To our knowledge, this is the first systematic review and meta-analysis of kiwifruit on metabolic health. However, our study is not without limitations. First, significant heterogeneity existed among the results of the studies included as mentioned earlier. Second, only published trials were included, and publication bias cannot be ruled out although we considered both English and non-English publications. Funnel plot and its asymmetry were not evaluated because of a small number of studies included in each meta-analysis. Third, only five trials were included in the systematic review, and even smaller number of studies for meta-analysis of each outcome. Together with the small sample size in each trial, the results of meta-analysis may be imprecise. Additionally, we focused only on major risk factors, namely hypertension, hypercholesterolemia, T2DM, and smoking. Several factors, for example, obesity, physical inactivity, and other unmodifiable risk factors, such as increased age, male gender, and familial history of CVD, were not considered. Obesity and sedentary lifestyle have been known to increase the risk of CVD and metabolic disorders.
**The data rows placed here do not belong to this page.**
/-- Settles O14, by the register numbers outside A0..A4 and the reserved ones. -/
theorem readOnlyAndReservedRegisters : Obligations.ReadOnlyAndReservedRegisters := by
  refine fun s n v rest => ⟨fun hn hp => ?_, fun hn hp => ?_, fun hn hp => ?_⟩
  · rw [step_of_pending_cons hp, perform_writeReg v _ (by omega), hostWriteReg_not_operand v _ (by omega),
      if_pos (by omega)]
  · rw [step_of_pending_cons hp, perform_writeReg v _ (by omega), hostWriteReg_not_operand v _ (by omega),
      if_neg (by omega)]
  · rw [step_of_pending_cons hp, perform_readReg, hostReadReg_reserved _ hn]

/-- Settles O56: each listed pair is what `readReg` answers. -/
theorem registerNumbersReadTheirContents : Obligations.RegisterNumbersReadTheirContents := by
  intro s n v rest hp hv
  have hread : readReg { s with pending := rest } n = some v := by
    simp only [List.mem_cons, Prod.mk.injEq, List.not_mem_nil, or_false] at hv
    rcases hv with h | h | h | h | h | h | h | h | h | h | h | h | h <;> obtain ⟨rfl, rfl⟩ := h <;> rfl
  rw [step_of_pending_cons hp, perform_readReg, hostReadReg_of_readReg hread]
  rfl

/-- A field whose bits are all clear is zero. -/
theorem extractLsb'_eq_zero {w start len : Nat} {x : BitVec w} (h : ∀ i < len, x.getLsbD (start + i) = false) :
    x.extractLsb' start len = 0 := by
  refine BitVec.eq_of_getLsbD_eq fun i hi => ?_
  rw [BitVec.getLsbD_extractLsb', h i hi]
  simp

/-- R26: above its five flags STATUS holds FAULTCODE from bit 8 on and nothing else. -/
theorem getLsbD_statusWord_of_le (s : State) {i : Nat} (h5 : 5 ≤ i) (hi : i < 32) :
    (statusWord s).getLsbD i = (decide (8 ≤ i) && s.faultcode.getLsbD (i - 8)) := by
  have noFlag {k : Nat} (hk : k < 5) : i ≠ k := by omega
  rw [getLsbD_statusWord _ _ hi]
  simp [noFlag]

/-- R26: bits 7:5 and 31:16 of STATUS are zero, FAULTCODE stands between them. -/
theorem statusWord_fields (s : State) :
    (statusWord s).extractLsb' 5 3 = 0 ∧ (statusWord s).extractLsb' 8 8 = s.faultcode
      ∧ (statusWord s).extractLsb' 16 16 = 0 := by
  refine ⟨extractLsb'_eq_zero fun i hi => ?_, BitVec.eq_of_getLsbD_eq fun i hi => ?_,
    extractLsb'_eq_zero fun i hi => ?_⟩
  · rw [getLsbD_statusWord_of_le _ (by omega) (by omega), decide_eq_false (by omega), Bool.false_and]
  · rw [BitVec.getLsbD_extractLsb', getLsbD_statusWord_of_le _ (by omega) (by omega), Nat.add_sub_cancel_left]
    simp [hi]
  · rw [getLsbD_statusWord_of_le _ (by omega) (by omega), BitVec.getLsbD_of_ge s.faultcode _ (by omega),
      Bool.and_false]

theorem getLsbD_keyBits_key (keys : Vector Bool 5) (i : Fin 5) : (keyBits keys).getLsbD i = keys[i] := by
  rw [getLsbD_keyBits _ _ (by omega), dif_pos i.isLt]
  rfl

theorem getLsbD_keyBits_of_le (keys : Vector Bool 5) {i : Nat} (h5 : 5 ≤ i) (hi : i < 32) :
    (keyBits keys).getLsbD i = false := by
  rw [getLsbD_keyBits _ _ hi, dif_neg (by omega)]

/-- R27: the keys of phase 0 from bit 0 on, of phase 1 from bit 8 on. -/
theorem getLsbD_scanWord_key (s : State) (i : Fin 5) :
    (scanWord s).getLsbD i = s.scan[(0 : Fin 2)][i] ∧ (scanWord s).getLsbD (8 + i) = s.scan[(1 : Fin 2)][i] := by
  constructor
  · have : ¬ 8 ≤ i.val := by omega
    rw [getLsbD_scanWord _ _ (by omega), getLsbD_keyBits_key]
    simp [this]
  · rw [getLsbD_scanWord _ _ (by omega), getLsbD_keyBits_of_le _ (by omega) (by omega), Nat.add_sub_cancel_left,
      getLsbD_keyBits_key]
    simp

/-- R27: every other bit of SCANREG is zero. -/
theorem scanWord_fields (s : State) :
    (scanWord s).extractLsb' 5 3 = 0 ∧ (scanWord s).extractLsb' 13 19 = 0 := by
  refine ⟨extractLsb'_eq_zero fun i hi => ?_, extractLsb'_eq_zero fun i hi => ?_⟩
  · have : ¬ 8 ≤ 5 + i := by omega
    rw [getLsbD_scanWord _ _ (by omega), getLsbD_keyBits_of_le _ (by omega) (by omega)]
    simp [this]
  · rw [getLsbD_scanWord _ _ (by omega), getLsbD_keyBits_of_le _ (by omega) (by omega),
      getLsbD_keyBits_of_le _ (by omega) (by omega)]
    simp

/-- R26: the five flags of STATUS. -/
theorem getLsbD_statusWord_flags (s : State) :
    (statusWord s).getLsbD 0 = s.fault ∧ (statusWord s).getLsbD 1 = s.diag ∧ (statusWord s).getLsbD 2 = s.created
      ∧ (statusWord s).getLsbD 3 = s.kpInit ∧ (statusWord s).getLsbD 4 = s.fbSel := by
  refine ⟨?_, ?_, ?_, ?_, ?_⟩ <;> rw [getLsbD_statusWord _ _ (by decide)] <;> simp

/-- Settles O15, from the bits of STATUS and of SCANREG one by one. -/
theorem statusAndScanLayout : Obligations.StatusAndScanLayout := by
  intro s
  obtain ⟨b0, b1, b2, b3, b4⟩ := getLsbD_statusWord_flags s
  obtain ⟨hlow, hcode, hhigh⟩ := statusWord_fields s
  obtain ⟨hgap, htop⟩ := scanWord_fields s
  exact ⟨statusWord s, scanWord s, rfl, rfl, b0, b1, b2, b3, b4, hlow, hcode, hhigh, getLsbD_scanWord_key s, hgap,
    htop⟩

end Sys2Proof.Machine
end

section
/-! PROOFS. What an operation and a host action can leave, said once as a relation of two states, and the frames that
follow (spec/10_state.md R21, R22, R25, R31 to R34, R40). -/

namespace Sys2Proof.Machine

/-! ## Operations -/

/-- The first-call configuration as fields (R223). -/
theorem configureKeypad_eq (s : State) :
    configureKeypad s = { s with kpInit := true, out := s.out ++ if s.kpInit then [] else [.kpcfg] } := by
  unfold configureKeypad
  by_cases h : s.kpInit = true
  · rw [if_pos h, if_pos h, List.append_nil, ← h]
  · rw [if_neg h, if_neg h]
    rfl

/-- A phase's events are read off the levels and its own remembered keys. -/
theorem phaseEvents_congr (c : Cfg) {s t : State} (p : Fin 2) (hl : t.levels = s.levels) (hs : t.scan[p] = s.scan[p]) :
    phaseEvents c t p = phaseEvents c s p := by
  have key (i : Fin 5) : keyEvent c t p i = keyEvent c s p i := keyEvent_congr c s t p i hl (by rw [hs])
  simp only [phaseEvents, key]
Our meta-analysis suggested a lack of effect of kiwifruit on metabolic health in participants with cardiovascular risk factors, although there was a trend toward the reduction in BP, TC, TG, LDL, FPG, HOMA-IR, and BW and improving HDL. Due to limited evidence and high heterogeneity of the study results, the potential of kiwifruit as a nonpharmaceutical alternative for metabolic health should be further evaluated in well-defined, well-controlled trials with larger sample size and standardized preparation.


The authors report no conflicts of interest in this work.